-- Data shown follows --

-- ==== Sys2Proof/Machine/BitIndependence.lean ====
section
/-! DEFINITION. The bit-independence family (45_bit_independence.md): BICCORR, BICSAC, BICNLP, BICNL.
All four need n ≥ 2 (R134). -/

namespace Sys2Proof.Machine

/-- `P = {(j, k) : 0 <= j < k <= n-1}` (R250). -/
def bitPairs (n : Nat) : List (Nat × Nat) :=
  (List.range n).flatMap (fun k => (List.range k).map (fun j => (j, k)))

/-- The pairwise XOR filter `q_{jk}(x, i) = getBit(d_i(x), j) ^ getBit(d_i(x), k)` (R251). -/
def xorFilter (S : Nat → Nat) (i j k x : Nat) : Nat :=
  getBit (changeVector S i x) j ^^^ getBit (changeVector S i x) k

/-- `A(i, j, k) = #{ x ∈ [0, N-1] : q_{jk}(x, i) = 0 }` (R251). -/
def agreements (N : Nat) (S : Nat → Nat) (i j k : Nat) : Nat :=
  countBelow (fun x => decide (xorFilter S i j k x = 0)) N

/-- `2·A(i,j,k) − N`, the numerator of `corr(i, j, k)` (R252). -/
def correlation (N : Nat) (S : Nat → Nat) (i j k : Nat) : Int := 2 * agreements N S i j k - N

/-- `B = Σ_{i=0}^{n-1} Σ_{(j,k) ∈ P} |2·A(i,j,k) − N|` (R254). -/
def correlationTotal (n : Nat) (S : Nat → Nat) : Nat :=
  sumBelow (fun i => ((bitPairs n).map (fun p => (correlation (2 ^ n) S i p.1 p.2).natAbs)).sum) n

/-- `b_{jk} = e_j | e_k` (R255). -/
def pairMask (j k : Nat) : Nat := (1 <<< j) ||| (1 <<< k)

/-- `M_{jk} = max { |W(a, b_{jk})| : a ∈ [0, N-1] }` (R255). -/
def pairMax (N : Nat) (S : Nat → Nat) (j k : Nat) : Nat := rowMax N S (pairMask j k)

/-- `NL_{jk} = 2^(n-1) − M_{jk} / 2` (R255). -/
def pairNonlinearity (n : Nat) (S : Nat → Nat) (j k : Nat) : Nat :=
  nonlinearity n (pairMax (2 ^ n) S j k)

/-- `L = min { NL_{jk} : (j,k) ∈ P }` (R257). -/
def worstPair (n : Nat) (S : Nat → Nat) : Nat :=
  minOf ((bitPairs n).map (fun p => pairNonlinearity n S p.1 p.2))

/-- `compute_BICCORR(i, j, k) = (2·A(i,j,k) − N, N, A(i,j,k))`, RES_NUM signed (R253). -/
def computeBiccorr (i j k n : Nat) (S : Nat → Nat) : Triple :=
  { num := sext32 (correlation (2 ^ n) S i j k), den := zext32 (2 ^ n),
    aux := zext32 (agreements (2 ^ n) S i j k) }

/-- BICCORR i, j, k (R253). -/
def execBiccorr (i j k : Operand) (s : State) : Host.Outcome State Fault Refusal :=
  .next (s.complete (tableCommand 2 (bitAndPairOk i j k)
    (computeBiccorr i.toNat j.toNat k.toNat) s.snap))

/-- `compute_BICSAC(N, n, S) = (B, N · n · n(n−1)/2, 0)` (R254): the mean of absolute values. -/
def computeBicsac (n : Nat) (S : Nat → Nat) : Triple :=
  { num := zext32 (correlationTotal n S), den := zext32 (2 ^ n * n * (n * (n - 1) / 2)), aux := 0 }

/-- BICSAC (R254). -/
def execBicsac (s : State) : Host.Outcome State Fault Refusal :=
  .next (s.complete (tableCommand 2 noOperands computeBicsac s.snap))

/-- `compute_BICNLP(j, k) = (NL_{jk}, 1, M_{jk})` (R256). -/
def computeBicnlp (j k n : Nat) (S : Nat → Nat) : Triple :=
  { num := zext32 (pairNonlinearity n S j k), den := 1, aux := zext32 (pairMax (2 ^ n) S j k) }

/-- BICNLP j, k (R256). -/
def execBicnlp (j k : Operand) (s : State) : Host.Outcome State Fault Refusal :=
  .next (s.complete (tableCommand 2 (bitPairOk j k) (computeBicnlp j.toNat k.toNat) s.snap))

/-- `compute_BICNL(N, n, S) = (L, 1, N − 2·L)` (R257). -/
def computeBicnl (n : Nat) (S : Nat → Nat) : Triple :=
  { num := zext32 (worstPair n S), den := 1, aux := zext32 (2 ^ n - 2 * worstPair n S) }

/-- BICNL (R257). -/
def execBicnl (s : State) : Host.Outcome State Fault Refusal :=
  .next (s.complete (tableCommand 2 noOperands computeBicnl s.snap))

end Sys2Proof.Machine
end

-- Data shown concluded --
-- Data shown follows --

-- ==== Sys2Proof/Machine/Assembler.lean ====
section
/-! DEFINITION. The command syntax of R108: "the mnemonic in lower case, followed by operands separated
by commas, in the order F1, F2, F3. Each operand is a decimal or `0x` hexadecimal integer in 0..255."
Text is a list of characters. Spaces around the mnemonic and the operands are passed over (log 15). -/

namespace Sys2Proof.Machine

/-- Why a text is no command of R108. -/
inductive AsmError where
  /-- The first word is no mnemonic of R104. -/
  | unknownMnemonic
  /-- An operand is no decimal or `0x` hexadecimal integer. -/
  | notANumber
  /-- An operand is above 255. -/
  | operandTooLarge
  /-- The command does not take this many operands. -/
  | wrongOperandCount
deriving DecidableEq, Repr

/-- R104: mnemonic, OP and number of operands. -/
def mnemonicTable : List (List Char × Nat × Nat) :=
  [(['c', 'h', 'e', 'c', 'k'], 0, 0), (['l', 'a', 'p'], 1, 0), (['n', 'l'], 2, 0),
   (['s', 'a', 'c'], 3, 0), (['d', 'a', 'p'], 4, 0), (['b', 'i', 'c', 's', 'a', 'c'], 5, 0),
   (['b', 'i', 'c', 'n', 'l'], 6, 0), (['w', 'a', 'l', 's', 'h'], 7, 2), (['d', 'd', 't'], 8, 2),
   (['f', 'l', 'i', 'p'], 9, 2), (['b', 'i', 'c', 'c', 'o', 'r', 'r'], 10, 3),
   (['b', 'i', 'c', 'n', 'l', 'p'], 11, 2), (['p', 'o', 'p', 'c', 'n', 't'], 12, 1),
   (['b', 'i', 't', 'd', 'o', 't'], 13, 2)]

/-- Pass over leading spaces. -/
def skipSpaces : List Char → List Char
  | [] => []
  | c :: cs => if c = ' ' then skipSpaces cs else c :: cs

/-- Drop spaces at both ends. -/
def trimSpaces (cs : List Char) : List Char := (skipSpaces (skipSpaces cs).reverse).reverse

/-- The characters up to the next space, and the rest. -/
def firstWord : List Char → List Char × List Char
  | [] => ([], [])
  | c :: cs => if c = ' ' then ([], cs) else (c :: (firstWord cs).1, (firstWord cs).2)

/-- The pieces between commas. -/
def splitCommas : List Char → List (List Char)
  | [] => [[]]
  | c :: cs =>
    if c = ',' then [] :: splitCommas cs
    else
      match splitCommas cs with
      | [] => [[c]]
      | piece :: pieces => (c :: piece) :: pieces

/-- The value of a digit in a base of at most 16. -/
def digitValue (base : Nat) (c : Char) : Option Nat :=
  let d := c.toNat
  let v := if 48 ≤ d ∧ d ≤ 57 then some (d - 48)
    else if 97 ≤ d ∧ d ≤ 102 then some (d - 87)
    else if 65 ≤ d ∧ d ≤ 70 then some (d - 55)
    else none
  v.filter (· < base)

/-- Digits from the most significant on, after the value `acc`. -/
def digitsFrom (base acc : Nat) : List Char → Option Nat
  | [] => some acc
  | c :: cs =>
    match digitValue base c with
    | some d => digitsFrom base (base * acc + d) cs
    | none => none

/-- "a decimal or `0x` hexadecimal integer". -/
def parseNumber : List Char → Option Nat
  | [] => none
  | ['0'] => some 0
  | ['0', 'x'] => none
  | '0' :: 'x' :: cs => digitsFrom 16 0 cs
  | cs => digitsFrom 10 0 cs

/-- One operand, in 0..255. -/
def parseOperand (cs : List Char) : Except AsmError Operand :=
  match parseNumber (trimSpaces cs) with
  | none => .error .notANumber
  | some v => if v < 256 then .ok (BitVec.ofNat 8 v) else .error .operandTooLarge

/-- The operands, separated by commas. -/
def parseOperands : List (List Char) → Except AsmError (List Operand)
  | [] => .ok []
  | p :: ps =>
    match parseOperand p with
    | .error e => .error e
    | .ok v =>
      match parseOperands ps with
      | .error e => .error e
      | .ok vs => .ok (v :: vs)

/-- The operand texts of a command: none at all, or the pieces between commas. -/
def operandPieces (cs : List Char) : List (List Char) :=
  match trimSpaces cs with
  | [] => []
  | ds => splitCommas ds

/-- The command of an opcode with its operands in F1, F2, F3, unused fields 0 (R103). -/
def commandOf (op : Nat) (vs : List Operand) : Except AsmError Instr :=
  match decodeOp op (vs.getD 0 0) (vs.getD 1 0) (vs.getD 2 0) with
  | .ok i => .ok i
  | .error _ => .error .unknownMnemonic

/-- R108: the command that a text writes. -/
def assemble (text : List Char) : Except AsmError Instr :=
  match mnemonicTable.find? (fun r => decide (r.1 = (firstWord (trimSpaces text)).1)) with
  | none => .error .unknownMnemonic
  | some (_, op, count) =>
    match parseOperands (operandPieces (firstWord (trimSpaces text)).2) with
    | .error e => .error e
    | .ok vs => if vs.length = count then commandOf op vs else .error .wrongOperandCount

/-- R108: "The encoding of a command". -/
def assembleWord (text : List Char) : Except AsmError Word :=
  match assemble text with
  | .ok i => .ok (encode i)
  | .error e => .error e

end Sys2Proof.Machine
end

-- Data shown concluded --

(Task details) Copy range, inclusive: the line holding "n, S) = (L, 1, N" to the line holding "noOperands computeBicnl s.snap))". Reproduce exactly those lines of the records above and no others.

(Task answer)
/-- `compute_BICNL(N, n, S) = (L, 1, N − 2·L)` (R257). -/
def computeBicnl (n : Nat) (S : Nat → Nat) : Triple :=
  { num := zext32 (worstPair n S), den := 1, aux := zext32 (2 ^ n - 2 * worstPair n S) }

/-- BICNL (R257). -/
def execBicnl (s : State) : Host.Outcome State Fault Refusal :=
  .next (s.complete (tableCommand 2 noOperands computeBicnl s.snap))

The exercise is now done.